(Stored data)
■ ■ ■ ■
-- ==== Sys2Proof/Machine/Schedule.lean ====
section
/-! DEFINITION. What can move next, and how one step of the device is taken (log 3, log 4, log 20). Everything the device does is a row of
the opcode table: a bundle that a core issues, or a step that no word encodes. -/

namespace Sys2Proof.Machine

open Sys2Proof

/-! ### Order within channels (R7, R328, R338, R376, R418, R511) -/

/-- The boxes that one engine sends to one agent keep their order (R376). -/
def boxChannel (s : State) (op i : Nat) : Option (List Nat) :=
  match kget s.ops op with
  | some o => (match o.boxes[i]? with
      | some b => b.tr.map fun t => [12, o.engine, t.agent]
      | none => none)
  | none => none

/-- The channel of a publication to its home: what one core's bank sends keeps its order, and so do the tiles of one tensor from another wafer
(R338, R516). -/
def Packet.channel (s : State) (p : Packet) : Option (List Nat) :=
  match p.org with
  | .task _ _ => some [1, p.srcCl, p.srcCb, homeOf s p.name p.launch]
  | .peer => some [13, homeOf s p.name p.launch, tnumOf p.name]
  | .device => some [14, homeOf s p.name p.launch]

/-- The channel of something on its way: two things of one channel keep their order. Accesses of one host port do, and none of different ports
(R511). -/
def Event.channel (s : State) (e : Event) : Option (List Nat) :=
  match e with
  | .publicationAtHome p => Packet.channel s p
  | .rowAtHome p => Packet.channel s p
  | .delivery _ r tgt home => some [2, home, r, tgt.task, tgt.sub, tgt.uid]
  | .install m => some [3, m.tgt.task, m.tgt.sub, m.home]
  | .installAcknowledgement m => some [3, m.tgt.task, m.tgt.sub, m.home]
  | .installRefusal m => some [3, m.tgt.task, m.tgt.sub, m.home]
  | .removal m => some [3, m.tgt.task, m.tgt.sub, m.home]
  | .stateNotice part e _ _ => some [4, part, e]
  | .rowParking part _ => some [5, part]
  | .registerWrite a | .ertWrite a => some [6, a.by'.port]
  | .vminvGo _ m | .ertcmdPrefetch _ _ m | .ertcmdPin _ _ m | .ertcmdUnpin _ _ m | .ertcmdRelease _ _ m | .tbstepWrite _ m | .tbnslRead m
  | .measurementExtend _ _ m => some [6, m.port]
  | .debugStep _ m _ | .debugRun _ m _ | .dbgdataAccess _ _ _ m _ => some [6, m.port]
  | .qtailWrite _ _ _ port | .qctlWrite _ _ _ port | .recoveryGo _ _ port => some [6, port]
  | .phaseCloseNotice l r _ => some [7, l, r]
  | .cutEdgeCrossing l p inward => some (if inward then [8, l] else [15, l, homeOf s p.name p.launch])
  | .waferAcknowledgement g _ _ => some [9, g]
  | .peerSweepResult g w _ => some [10, g, w]
  | .tenantSwitch part _ _ => some [11, part]
  | .boxPerformed op i => boxChannel s op i
  | .atomicAtAgent op => boxChannel s op 0
  | _ => none

/-- A box can be performed: its task's cluster is not frozen (R240), and a page's bank group is in no refresh window (R237). -/
def boxGoes (s : State) (op : Nat) : Bool :=
  match kget s.ops op with
  | some o =>
    if o.kind = .page then !refreshes s (o.opnd / 48) (o.opnd % 48)
    else o.kind = .fetch || thawed s (o.core / 4)
  | none => true

/-- A delivery that has begun to write its slot comes before every other one for its ring (R205). -/
def deliveryGoes (s : State) (e : Event) (p : Packet) (tgt : Target) : Bool :=
  !(movedUnits s e).isEmpty || match kget s.tasks tgt.task, subOf s tgt with
    | some t, some x => Packet.isPip p || x.nodata || (match taskRing s t x.ring with | some g => !g.fills (.engine 0) | none => true)
    | _, _ => true

/-- A packet that leaves for a peer can go on: to its port, or to be held at the port's edge router (R90, R347); with no port mapped to the peer it
waits for one. -/
def crossingGoes (s : State) (l : Nat) (p : Packet) : Bool :=
  !waitsAtPort s l p || l < 96 || (crossingPort s l p).isSome

/-- The cluster of a FAULTED request's task is not frozen (R240). -/
def answerGoes (s : State) (part tag : Nat) : Bool :=
  match faultedOp s part tag with
  | some o => !o.ofTask || thawed s (o.core / 4)
  | none => true

/-- An access to a core's debug registers waits while its cluster is frozen (R240). -/
def debugGoes (s : State) (a : RegAccess) : Bool :=
  !(a.bar = 2 && 0x200000 ≤ a.off && a.off < 0x200000 + 8064 * 32) || thawed s ((a.off - 0x200000) / 128)

/-- No cluster of some tasks that have a core is frozen: what would change such a task waits for the thaw (R240). -/
def tasksThawed (s : State) (ts : List (Nat × TaskInst)) : Bool := ts.all fun t => !t.2.st.bound || thawed s (t.2.core / 4)

/-- The task that an answer to an install is for, where it still stands. -/
def answeredTask (s : State) (m : PathMsg) : List (Nat × TaskInst) := s.tasks.filter fun t => t.1 = m.tgt.task

/-- The cluster in whose SRAM, or at whose weight port, an error lies; none for one that lies in a router or in memory outside the fields. -/
def errorIn : ErrPlace → Option Nat
  | .scratchpad c _ | .instrMem c _ | .tableRam c _ | .accumulator c _ | .control c _ _ => some (c / 4)
  | .mergeEntry k _ | .weightLoad k => some k
  | .retained _ _ | .routerState _ _ | .memory _ => none

/-- Something on its way can take effect now. What another wafer has sent for a GROUP waits until a part of the GROUP is live here; the spec
does not say whether it is kept (log 70). -/
def Event.ready (s : State) (e : Event) : Bool :=
  crosses s e && match e with
  | .boxPerformed op _ => boxGoes s op
  | .delivery p r tgt _ => thawed s r && deliveryGoes s e p tgt
  | .getResponse p _ => thawed s p.dstCl
  | .remoteResult op _ _ => (match kget s.ops op with | some o => thawed s (o.core / 4) | none => true)
  | .phaseCloseNotice _ r _ => thawed s r
  | .clusterRetirement k => thawed s k
  | .uncorrectableError _ _ place => (errorIn place).all (thawed s)
  | .publicationAtHome p => treeRoom s (homeOf s p.name p.launch) p
  | .installAcknowledgement m | .installRefusal m => tasksThawed s (answeredTask s m)
  | .preemptionRequest part whole n => tasksThawed s (preempted s part whole n)
  | .rowAtHome p => rowGoes s p
  | .cutEdgeCrossing l p inward => inward || crossingGoes s l p
  | .faultResume part tag | .faultAbort part tag => answerGoes s part tag
  | .registerWrite a => debugGoes s a
  | .debugStep c _ _ | .debugRun c _ _ | .dbgdataAccess c _ _ _ _ => thawed s (c / 4)
  | .waferAcknowledgement g _ _ => (groupLaunch s g).isSome
  | .peerSweepResult g _ _ => (groupLaunch s g).isSome
  | .peerAbort g _ => (groupPart s g).isSome
  | .tenantSwitch part fs stage =>
    if stage = 3 then tasksThawed s (runningIn s part fs)
    else if stage = 4 then idleFields s fs else if stage = 5 then (liveIn s part).isEmpty else true
  | _ => true

/-! ### What can move -/

/-- A step that the device can take: something on its way arrives, one unit of it or one word of a drained row moves before the rest (R434), the
device does something of its own, a core issues a bundle, the members of a gang leave a GBAR together (R216), or a bank past its TEND ends. -/
inductive Move where
  | arrive (i : Nat) (e : Event)
  | land (e : Event)
  | landRow (c i : Nat)
  | own (e : Event)
  | issue (c : Nat) (b : Bool)
  | barrier (g : Nat)
  | finish (c : Nat) (b : Bool)
  deriving DecidableEq, Repr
■ ■ ■ ■
Give again, exactly as written, the lines running from the first line of the data above through the line that contains "(match o.boxes[i]? with".

-- ==== Sys2Proof/Machine/Schedule.lean ====
section
/-! DEFINITION. What can move next, and how one step of the device is taken (log 3, log 4, log 20). Everything the device does is a row of
the opcode table: a bundle that a core issues, or a step that no word encodes. -/

namespace Sys2Proof.Machine

open Sys2Proof

/-! ### Order within channels (R7, R328, R338, R376, R418, R511) -/

/-- The boxes that one engine sends to one agent keep their order (R376). -/
def boxChannel (s : State) (op i : Nat) : Option (List Nat) :=
  match kget s.ops op with
  | some o => (match o.boxes[i]? with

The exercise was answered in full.